Stored data entries
__________
-- ==== Sys2Proof/Machine/Copy.lean ====
section
/-!
DEFINITION. The copy units (R311-R333): descriptors, the checks at issue, rows, tiles and table entries as they move, rings, completion,
faults, cancellation, status.
-/
namespace Sys2Proof.Machine

/-! Shape descriptors (R314, R315) -/

/-- A field of a descriptor. -/
def cdf (d : BitVec 512) (lo w : Nat) : Nat := (d.extractLsb' lo w).toNat
/-- A signed stride. -/
def cdStride (d : BitVec 512) (lo : Nat) : Int := (d.extractLsb' lo 64).toInt
def cdRows (d : BitVec 512) : Nat := cdf d 96 16 + 1
/-- The field checks of R315. -/
def cdOk (d : BitVec 512) : Bool :=
  cdf d 384 128 == 0 && cdf d 312 8 == 0 && cdf d 85 11 == 0 && cdf d 32 32 == 0 && cdf d 8 7 == 0 &&
    (Space.ofCode (cdf d 0 4)).isSome && (Space.ofCode (cdf d 4 4)).isSome &&
    decide (1 ≤ cdf d 64 21 ∧ cdf d 64 21 ≤ 1048576) &&
    decide (cdf d 28 4 ≤ 12 ∧ cdf d 24 4 ≤ cdf d 28 4) && (cdf d 17 1 == 0 || cdf d 28 4 != 0) &&
    decide (cdf d 18 2 ≠ 3 ∧ (cdf d 18 2 = 1 → cdf d 4 4 = 4) ∧ (cdf d 18 2 = 2 → cdf d 0 4 = 4)) &&
    (cdf d 15 1 == 0 || cdf d 256 6 == 0) && (cdf d 16 1 == 0 || cdf d 112 16 != 0)
def execCpcfg (q : Qual) (a : Reg) (cd : Fin 16) (s : State) : Result :=
  .next (if s.acts q then
    withDescriptor (s.rg a) (fun d s =>
      let v := BitVec.ofNat 512 d
      if cdOk v then s.modMe fun b => { b with cds := b.cds.set cd (some v) } else s.raise .illegalOp (s.rg a)) s
  else s)

/-! The walk (R316, R321-R324, R327) -/

/-- The side of a command that is a ring: 1 destination, 2 source (R324). -/
def CopyCmd.ring (x : CopyCmd) : Nat := cdf x.d 18 2
def CopyCmd.cb (x : CopyCmd) : Fin 16 := fin4 (x.d.extractLsb' 20 4)
def CopyCmd.ssp (x : CopyCmd) : Space := (Space.ofCode (cdf x.d 0 4)).getD .gal
def CopyCmd.dsp (x : CopyCmd) : Space := (Space.ofCode (cdf x.d 4 4)).getD .gal
def CopyCmd.rows (x : CopyCmd) : Nat := cdRows x.d
/-- Bytes that a row or tile may read and writes. -/
def CopyCmd.srcBytes (x : CopyCmd) : Nat :=
  if x.kind = 2 then (if cdf x.d 17 1 = 1 then 256 + 1024 * cdf x.d 28 4 else 128 + 1024 * cdf x.d 24 4) else cdf x.d 64 21
def CopyCmd.dstBytes (x : CopyCmd) : Nat := if x.kind = 2 then 128 + 1024 * cdf x.d 24 4 else cdf x.d 64 21
/-- S and D of a row, exact; for a table the destination counts entries. -/
def CopyCmd.srcAt (x : CopyCmd) (i : Nat) : Int := x.a.toNat + i * cdStride x.d 128
def CopyCmd.dstAt (x : CopyCmd) (i : Nat) : Int := x.b.toNat + i * cdStride x.d 192
def CopyCmd.dstUnits (x : CopyCmd) : Nat := if x.kind = 3 then x.dstBytes / 8 else x.dstBytes
/-- The bounding range of a side that walks. -/
def walkRange (sp : Space) (at_ : Nat → Int) (rows n : Nat) : Range :=
  ⟨sp, min (at_ 0) (at_ (rows - 1)), max (at_ 0) (at_ (rows - 1)) + n⟩
def ringRange (c : CbCfg) : Range := ⟨.gal, c.base, c.base + c.n * c.slotSize⟩
/-- Read and write range (R327). -/
def CopyCmd.footprint (x : CopyCmd) (cb : Option CbCfg) : Range × Range :=
  let side (mine : Nat) (r : Range) : Range := match cb with
    | some c => if x.ring = mine then ringRange c else r
    | none => r
  (side 2 (walkRange x.ssp x.srcAt x.rows x.srcBytes), side 1 (walkRange x.dsp x.dstAt x.rows x.dstUnits))

/-! Checks at issue (R317, R318, R320-R324) -/

/-- A descriptor that the instruction accepts. -/
def CopyCmd.accepts (x : CopyCmd) (cb : Option CbCfg) : Bool :=
  let p := cdf x.d 28 4; let k := cdf x.d 24 4; let expand := cdf x.d 17 1
  let ringOk : Bool := match x.ring, cb with
    | 0, _ => true
    | m, some c => decide ((if m = 1 then x.b.toNat else x.a.toNat) + x.dstBytes ≤ c.slotSize)
    | _, none => false
  match x.kind.val with
  | 1 => p == 0 && k == 0 && expand == 0 && x.dsp != .tbl && ringOk
  | 2 => decide (1 ≤ p ∧ 1 ≤ k) && x.ring == 0 && x.dsp != .tbl
  | _ => x.dsp == .tbl && cdf x.d 64 21 % 8 == 0 && p == 0 && k == 0 && expand == 0 && x.ring == 0 && cdf x.d 15 1 == 0 && cdf x.d 16 1 == 0
/-- The lowest byte or entry of a side that lies outside its space; of a row that starts below 2^56 of global memory and runs past it, 2^56 (R318
names the start of a row alone). DESIGN CHOICE (log 47). -/
def outside (sp : Space) (at_ : Nat → Int) (rows n : Nat) : Option Int :=
  (List.range rows).foldl (fun m i =>
    let lo := at_ i
    let bad : Option Int := if lo < 0 then some lo else if (sp.size : Int) < lo + n then some (max lo sp.size) else none
    match m, bad with
    | some x, some y => some (min x y)
    | none, y => y
    | x, none => x) none
/-- The row of a side that holds an address, the one named first, with the address's place in it. -/
def rowAt (at_ : Nat → Int) (n rows first : Nat) (a : Int) : Option (Nat × Nat) :=
  (((if first < rows then [first] else []) ++ List.range rows).find? fun i => decide (at_ i ≤ a ∧ a < at_ i + n)).map fun i => (i, (a - at_ i).toNat)
/-- A cause with its address and the row and byte offset that it is met at. -/
structure CopyStop where
  cause : Cause
  addr : Int
  row : Nat
  off : Nat
/-- The parked checks, source before destination (R318, step 3). A space that the side may not name is parked with the start of row 0 of that side
(R317 gives no addr). DEDUCED (log 13), DESIGN CHOICE (log 47). -/
def CopyCmd.parked (x : CopyCmd) : Option CopyStop :=
  let unit := if x.kind = 3 then 8 else 1
  let spaceFault : Option CopyStop :=
    if x.ssp = .tbl then some ⟨.protection, x.srcAt 0, 0, 0⟩
    else if x.dsp = .acc then some ⟨.protection, x.dstAt 0, 0, 0⟩ else none
  let range (glb : Bool) : Option CopyStop :=
    let side (sp : Space) (mine : Nat) (at_ : Nat → Int) (n unit : Nat) : Option CopyStop :=
      if (sp == .glb) = glb ∧ x.ring ≠ mine then (outside sp at_ x.rows n).map fun a =>
        let p := (rowAt at_ n x.rows 0 a).getD (0, 0)
        ⟨.protection, a, p.1, p.2 * unit⟩
      else none
    (side x.ssp 2 x.srcAt x.srcBytes 1).or (side x.dsp 1 x.dstAt x.dstUnits unit)
  let misaligned : Option CopyStop :=
    if x.kind = 2 then
      (List.range x.rows).findSome? fun i =>
        if x.srcAt i % 128 ≠ 0 then some ⟨.misaligned, x.srcAt i, i, 0⟩
        else if x.dstAt i % 128 ≠ 0 then some ⟨.misaligned, x.dstAt i, i, 0⟩ else none
    else none
  spaceFault.or ((range false).or ((range true).or misaligned))
/-- The first byte from lo upward that lies in no held region of the views; n bounds the search. -/
def uncovered (views : Vector ViewEntry 8) (lo hi : Nat) : Nat → Bool
  | 0 => decide (lo < hi)
  | n + 1 =>
    if hi ≤ lo then false
    else match views.toList.find? fun e => e.valid && e.held && !e.gal && decide (e.base.toNat ≤ lo ∧ lo < e.base.toNat + e.size) with
      | some e => uncovered views (e.base.toNat + e.size) hi n
      | none => true
/-- The destination may hold held effects (R43). DEDUCED (log 13). -/
def CopyCmd.heldDest (x : CopyCmd) (dst : Range) : Bool := x.dsp == .glb && uncovered x.views dst.lo.toNat dst.hi.toNat 9
/-- A command of this bundle conflicts (R312). -/
def State.bundleConflict (s : State) (reads writes : List Range) : Bool :=
  (s.me.commands.filter fun c => decide (s.pre.nextCommand ≤ c.id)).any fun c => rangesConflict c.reads c.writes reads writes
def State.copyUnit (s : State) : Fin 2 := if s.cur.slot = .c0 then 0 else 1
def State.setUnit (s : State) (u : Fin 2) (f : CopyUnit → CopyUnit) : State := s.modMe fun b => { b with copies := Vec.modify b.copies u f }
/-- A command starts on its unit; a parked check that fails ends it at once, or, where the table is full, once its fault is parked (R53). -/
def State.startCopy (s : State) (u : Fin 2) (x : CopyCmd) (fp : Range × Range) : State :=
  match x.parked with
  | some p =>
    let r := s.addCommand (if u = 0 then 1 else 2) x.tok [fp.1] [fp.2] [] false (!s.me.canPark)
    let y := { x with id := r.1, row := p.row, off := p.off, fault := some (p.cause, BitVec.ofInt 56 p.addr), faultAt := some (p.row, p.off) }
    if s.me.canPark then
      (r.2.modMe fun b => match b.command r.1 with
        | some k => b.report k p.cause p.addr
        | none => b).setUnit u fun k => { k with cmd := none, last := some y, faulted := true, cancelled := false }
    else r.2.setUnit u fun k => { k with cmd := some y, faulted := false, cancelled := false }
  | none =>
    let r := s.addCommand (if u = 0 then 1 else 2) x.tok [fp.1] [fp.2] (if x.ring = 0 then [] else [x.cb]) (x.heldDest fp.2) true
    let w := r.2.nextFree
    w.2.setUnit u fun k => { k with
      cmd := some { x with id := r.1, nextAt := s.cycle + 1 + Config.engineWait w.1 }, faulted := false, cancelled := false }
/-- `cp`, `cpt` and `cptab`: the bundle stalls until the unit is idle and the hazard unit admits the command; then it is checked (R312, R318).
DEDUCED (log 9). -/
def copyInstr (kind : Fin 4) (q : Qual) (a b : Reg) (cd : Fin 16) (tok : Option (Fin 16)) (s : State) : State :=
  if s.acts q then
    let u := s.copyUnit
    if (s.pre.copies[u]).cmd.isSome ∨ s.pre.holdsFault (if u = 0 then 1 else 2) then s.holdFor .stall
    else match s.pre.cds[cd] with
    | none => s.raise .illegalOp
    | some d =>
      let x : CopyCmd := { id := 0, kind, d, a := s.rg a, b := s.rg b, views := s.pre.vts, tok, baddr := s.cur.hdr, issued := s.issueNo
                           src := s.src true, nextAt := 0 }
      let cb := s.pre.cbs[x.cb].cfg
      let fp := x.footprint cb
      if s.hazardFree [fp.1] [fp.2] = false then s.holdFor .stall
      else if x.accepts cb = false ∨ fp.1.overlaps fp.2 ∨ s.bundleConflict [fp.1] [fp.2] then s.raise .illegalOp
      else if tok.any fun t => s.pre.tokenBusy t then s.raise .tokenMisuse
      else s.startCopy u x fp
  else s
def execCp (q : Qual) (a b : Reg) (cd : Fin 16) (tok : Option (Fin 16)) (s : State) : Result := .next (copyInstr 1 q a b cd tok s)
def execCpt (q : Qual) (a b : Reg) (cd : Fin 16) (tok : Option (Fin 16)) (s : State) : Result := .next (copyInstr 2 q a b cd tok s)
def execCptab (q : Qual) (a b : Reg) (cd : Fin 16) (tok : Option (Fin 16)) (s : State) : Result := .next (copyInstr 3 q a b cd tok s)
/-- R330: a command issued before this bundle stops at the end of its row or tile. -/
def execCpcan (q : Qual) (u : Fin 2) (s : State) : Result :=
  .next (if s.acts q then
    match (s.pre.copies[u]).cmd with
    | none => s
    | some y => s.setUnit u fun k => { k with cmd := k.cmd.map fun x => if x.id = y.id then { x with cancel := true } else x }
  else s)
/-- The point of a command: of one that a fault has ended, the row and offset of the faulting byte (R331). -/
def CopyCmd.point (x : CopyCmd) : Nat × Nat :=
  match x.faultAt, x.fault with
  | some p, _ => p
  | none, none => (x.row, x.off)
  | none, some (_, a) =>
    ((if x.faultDst then rowAt x.dstAt x.dstBytes x.rows x.row a.toNat else rowAt x.srcAt x.srcBytes x.rows x.row a.toNat).getD (x.row, x.off))
/-- The status word of R331. -/
def CopyUnit.word (k : CopyUnit) : BitVec 64 :=
  let w (x : CopyCmd) (busy : Bool) : BitVec 64 :=
    let p := if busy then (x.row, x.off) else x.point
    BitVec.ofNat 17 p.1 ++ BitVec.ofNat 20 p.2 ++ 0#16 ++ b4 (x.tok.getD 0) ++ BitVec.ofBool x.tok.isSome ++
      BitVec.ofNat 3 x.kind.val ++ BitVec.ofBool (!busy && k.faulted) ++ BitVec.ofBool (!busy && k.cancelled) ++ BitVec.ofBool busy
  match k.cmd, k.last with
  | some x, _ => w x true
  | none, some x => w x false
  | none, none => 0
def execCpstat (q : Qual) (a : Reg) (u : Fin 2) (s : State) : Result :=
  .next (if s.acts q then s.wg a (s.pre.copies[u]).word else s)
__________
• _Work to complete_: Return exactly the line that contains "of R331. -/" and every line after it, through the last line of the records.

• _Response area_:
/-- The status word of R331. -/
def CopyUnit.word (k : CopyUnit) : BitVec 64 :=
  let w (x : CopyCmd) (busy : Bool) : BitVec 64 :=
    let p := if busy then (x.row, x.off) else x.point
    BitVec.ofNat 17 p.1 ++ BitVec.ofNat 20 p.2 ++ 0#16 ++ b4 (x.tok.getD 0) ++ BitVec.ofBool x.tok.isSome ++
      BitVec.ofNat 3 x.kind.val ++ BitVec.ofBool (!busy && k.faulted) ++ BitVec.ofBool (!busy && k.cancelled) ++ BitVec.ofBool busy
  match k.cmd, k.last with
  | some x, _ => w x true
  | none, some x => w x false
  | none, none => 0
def execCpstat (q : Qual) (a : Reg) (u : Fin 2) (s : State) : Result :=
  .next (if s.acts q then s.wg a (s.pre.copies[u]).word else s)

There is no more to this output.